I think we are getting better at self-care but we’re still not good at it
Dr Weidi

‘As I cut their hair, I learnt so much about people, about them as individuals, about where people lived, how they were doing in lockdown. A lot of people weren’t seeing their partners, some people were stressed about elderly family members, or the lack of PPE, so it was literally a place to just sit and offload. They were also expressing how stressed they were about looking unprofessional or how long hair was affecting their self-esteem.

‘Chat is pretty difficult after a night shift because you’re not as sharp as you’d want to be. I’d only ever do one cut after a night shift because it would be too risky otherwise.’

Salon support

By early July, when high-street barbers and salons reopened, Drs Weidi, Cullen and Scott had cut 20 women’s hair and more than 100 men’s. And Lockdown Lids had raised more than £4,000 for Refuge, as staff’s friends and family began donating too, some from as far afield as Australia.

Dr Weidi has since moved on to another hospital but he knows that time and that team will be ‘forever etched in the memory’.
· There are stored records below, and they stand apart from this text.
-- ==== Sys2Proof/Laws/Ops.lean ====
section
/-! SUPPORT. What the shared operations can do: the channel's bank read and written, and `onChannel`, which every meaning is
built on. -/

namespace Sys2Proof.Machine

/-- A bank is read exactly where the channel exists and its bank is held. -/
theorem State.bank?_eq_some {s : State} {ch : Channel} {b : Bank} :
    s.bank? ch = some b ↔ ch.toNat < s.cfg.nChannels ∧ s.banks[ch.toNat]? = some b := by
  unfold State.bank?
  split <;> simp_all

/-- `CH >= N_CHANNELS` names no bank. -/
theorem State.bank?_missing {s : State} {ch : Channel} (h : s.cfg.nChannels ≤ ch.toNat) : s.bank? ch = none := by
  simp [State.bank?, Nat.not_lt.mpr h]

/-- In a state with a bank per channel, an existing channel has a bank. -/
theorem State.bank?_exists {s : State} {ch : Channel} (hl : s.banks.length = s.cfg.nChannels)
    (h : ch.toNat < s.cfg.nChannels) : ∃ b, s.bank? ch = some b ∧ b ∈ s.banks :=
  ⟨s.banks[ch.toNat], by simp [State.bank?, h, hl], List.getElem_mem _⟩

theorem State.mem_of_bank? {s : State} {ch : Channel} {b : Bank} (h : s.bank? ch = some b) : b ∈ s.banks :=
  List.mem_of_getElem? (State.bank?_eq_some.mp h).2

/-- A bank written is the bank read. -/
theorem State.bank?_setBank_self {s : State} {ch : Channel} {b b' : Bank} (h : s.bank? ch = some b) :
    (s.setBank ch b').bank? ch = some b' := by
  obtain ⟨h1, h2⟩ := State.bank?_eq_some.mp h
  refine State.bank?_eq_some.mpr ⟨h1, ?_⟩
  have : ch.toNat < s.banks.length := (List.getElem?_eq_some_iff.mp h2).1
  simp [this]

/-- Writing one channel's bank leaves every other as it was. -/
theorem State.bank?_setBank_other {s : State} {ch c : Channel} {b : Bank} (h : c ≠ ch) :
    (s.setBank ch b).bank? c = s.bank? c := by
  have : ch.toNat ≠ c.toNat := fun e => h (BitVec.eq_of_toNat_eq e.symm)
  simp [State.bank?, List.getElem?_set_ne this]

@[simp] theorem State.bank?_respond (s : State) (d : U32) (c : Channel) : (s.respond d).bank? c = s.bank? c := rfl
@[simp] theorem State.bank?_raise (s : State) (f : Cause) (c : Channel) : (s.raise f).bank? c = s.bank? c := rfl
@[simp] theorem State.bank?_haltedResponse (s : State) (c : Channel) : s.haltedResponse.bank? c = s.bank? c := rfl

theorem onChannel_halted {ch : Channel} {s : State} {rule : Bank → Result} (h : s.status.fault = true) :
    onChannel ch s rule = .next s.haltedResponse := by simp [onChannel, h]

theorem onChannel_missing {ch : Channel} {s : State} {rule : Bank → Result} (h : s.status.fault = false)
    (hb : s.bank? ch = none) : onChannel ch s rule = .next (s.raise .illegalCommand) := by simp [onChannel, h, hb]

theorem onChannel_run {ch : Channel} {s : State} {rule : Bank → Result} {b : Bank} (h : s.status.fault = false)
    (hb : s.bank? ch = some b) : onChannel ch s rule = rule b := by simp [onChannel, h, hb]

/-- Everything `onChannel` can do: answer as a halted block, raise ILLEGAL_COMMAND, or run the rule on the bank. -/
theorem onChannel_cases (ch : Channel) (s : State) (rule : Bank → Result) :
    (s.status.fault = true ∧ onChannel ch s rule = .next s.haltedResponse) ∨
    (s.status.fault = false ∧ s.bank? ch = none ∧ onChannel ch s rule = .next (s.raise .illegalCommand)) ∨
    (s.status.fault = false ∧ ∃ b, s.bank? ch = some b ∧ onChannel ch s rule = rule b) := by
  cases hf : s.status.fault with
  | true => exact .inl ⟨rfl, onChannel_halted hf⟩
  | false =>
    cases hb : s.bank? ch with
    | none => exact .inr (.inl ⟨rfl, rfl, onChannel_missing hf hb⟩)
    | some b => exact .inr (.inr ⟨rfl, b, rfl, onChannel_run hf hb⟩)

/-- Two words side by side, as a number (R16). -/
theorem toNat_concat {m n : Nat} (x : BitVec m) (y : BitVec n) : (x ++ y).toNat = x.toNat * 2 ^ n + y.toNat := by
  rw [BitVec.toNat_append, ← Nat.shiftLeft_add_eq_or_of_lt y.isLt, Nat.shiftLeft_eq]

/-- A field of a word, as a number (R16). -/
theorem toNat_bits {n : Nat} (v : BitVec n) (lo len : Nat) : (bits v lo len).toNat = v.toNat / 2 ^ lo % 2 ^ len := by
  simp [bits, Nat.shiftRight_eq_div_pow]

theorem toNat_responseWord (st : BitVec 4) (d : U32) :
    (responseWord st d).toNat = st.toNat * 2 ^ 32 + d.toNat := toNat_concat st d

@[simp] theorem responseStatus_responseWord (st : BitVec 4) (d : U32) : responseStatus (responseWord st d) = st := by
  apply BitVec.eq_of_toNat_eq
  have := st.isLt
  have := d.isLt
  rw [responseStatus, toNat_bits, toNat_responseWord]
  omega

@[simp] theorem responseData_responseWord (st : BitVec 4) (d : U32) : responseData (responseWord st d) = d := by
  apply BitVec.eq_of_toNat_eq
  have := d.isLt
  rw [responseData, toNat_bits, toNat_responseWord]
  omega

end Sys2Proof.Machine
end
‘In a good emergency department, people work quite tightly as a team – and the COVID situation has definitely strengthened those bonds,’ he says. ‘With the big pressure comes the real relief of the support and friendship of those around you.

‘I think we are getting better at self-care in our profession but we’re still not good at it. What I loved about Lockdown Lids was that from quite a small gesture, cutting someone’s hair for maybe half an hour, people were feeling a lot more confident and happy. It was just something practical we could do to help our colleagues.’